Mechtilde of Hackeborn, who died in the year of 1299 is one of those mystics who only monks have time and leisure to read, and I am grateful I found her. According to her personal diary the Lord Jesus confided to her certain deep secrets hidden in his heart concerning sinners and their hope of being shown mercy by God. What she heard is remarkable and really a glimpse of a new kind of existence made possible by evangelical hope; a kind of abandonment to hope which most of us need to hear a mystic describe to even imagine it. It seems Mechtilde heard Jesus say to her: “I tell you the truth, that I am very pleased when men trustingly expect great things from me. For everyone who believes that I will reward him after this life with more than he deserves, and who correspondingly gives praise and thanks to me in this life, will be so welcome to me that will reward him with far more than he could ever believe or boldly hope for, in fact, with endlessly more than he deserves. For it is impossible that someone should not attain what he has believe and hoped for.”

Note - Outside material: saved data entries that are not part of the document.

@[simp] theorem State.finishItem_cfg (s : State) : (s.finishItem).cfg = s.cfg := by unfold State.finishItem; split <;> rfl
@[simp] theorem State.finishItem_pins (s : State) : (s.finishItem).pins = s.pins := by unfold State.finishItem; split <;> rfl
@[simp] theorem State.finishItem_tx (s : State) : (s.finishItem).tx = s.tx := by unfold State.finishItem; split <;> rfl
@[simp] theorem State.finishItem_fault (s : State) : (s.finishItem).fault = s.fault := by unfold State.finishItem; split <;> rfl
@[simp] theorem State.finishItem_op (s : State) : (s.finishItem).op = s.op := by unfold State.finishItem; split <;> rfl
@[simp] theorem State.finishItem_bright5 (s : State) : (s.finishItem).bright5 = s.bright5 := by unfold State.finishItem; split <;> rfl
@[simp] theorem State.finishItem_count (s : State) : (s.finishItem).count = s.count := by unfold State.finishItem; split <;> rfl
@[simp] theorem State.finishItem_npad (s : State) : (s.finishItem).npad = s.npad := by unfold State.finishItem; split <;> rfl
@[simp] theorem State.finishItem_red (s : State) : (s.finishItem).red = s.red := by unfold State.finishItem; split <;> rfl
@[simp] theorem State.finishItem_green (s : State) : (s.finishItem).green = s.green := by unfold State.finishItem; split <;> rfl
@[simp] theorem State.finishItem_blue (s : State) : (s.finishItem).blue = s.blue := by unfold State.finishItem; split <;> rfl
@[simp] theorem State.finishItem_bit (s : State) : (s.finishItem).bit = s.bit := by unfold State.finishItem; split <;> rfl
@[simp] theorem State.finishItem_sub (s : State) : (s.finishItem).sub = s.sub := by unfold State.finishItem; split <;> rfl
@[simp] theorem State.finishItem_evt (s : State) : (s.finishItem).evt = s.evt := by unfold State.finishItem; split <;> rfl
@[simp] theorem State.finishItem_wire (s : State) : (s.finishItem).wire = s.wire := by unfold State.finishItem; split <;> rfl
@[simp] theorem State.finishItem_pix (s : State) : (s.finishItem).pix = s.pix := by unfold State.finishItem; split <;> rfl
@[simp] theorem State.finishItem_draws (s : State) : (s.finishItem).draws = s.draws := by unfold State.finishItem; split <;> rfl
@[simp] theorem State.finishItem_cmds (s : State) : (s.finishItem).cmds = s.cmds := by unfold State.finishItem; split <;> rfl
@[simp] theorem State.finishItem_script (s : State) : (s.finishItem).script = s.script := by unfold State.finishItem; split <;> rfl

St. Therese of Lisieux read this text and never forgot it, and herself is supposed to have heard Jesus assure her: “Those who are entangled in great sin, I nevertheless constantly look upon in the love with which I have chosen them and in the clarity to which they will come.” She goes on to say, Jesus told her, regarding the kiss of Judas: “At this kiss, my heart felt such love through and through that, had he only repented, I would have won his soul as bride by virtue of that kiss.” Brothers and sisters, Jesus loves us, not according to how we view ourselves and our neighbor, but, as Therese says: in that love which he has chosen us and in the clarity of his vision in which we exist even if we don't see it. In our celebration of Divine Mercy Sunday, let us dare to hope that clarity is indeed coming to the hearts and minds of murderous gang members in El Salvador, to members of ISIS, to sex traffickers, to us, and to those brothers and sisters whom we live with every day and who we are called to forgive seven times seven times.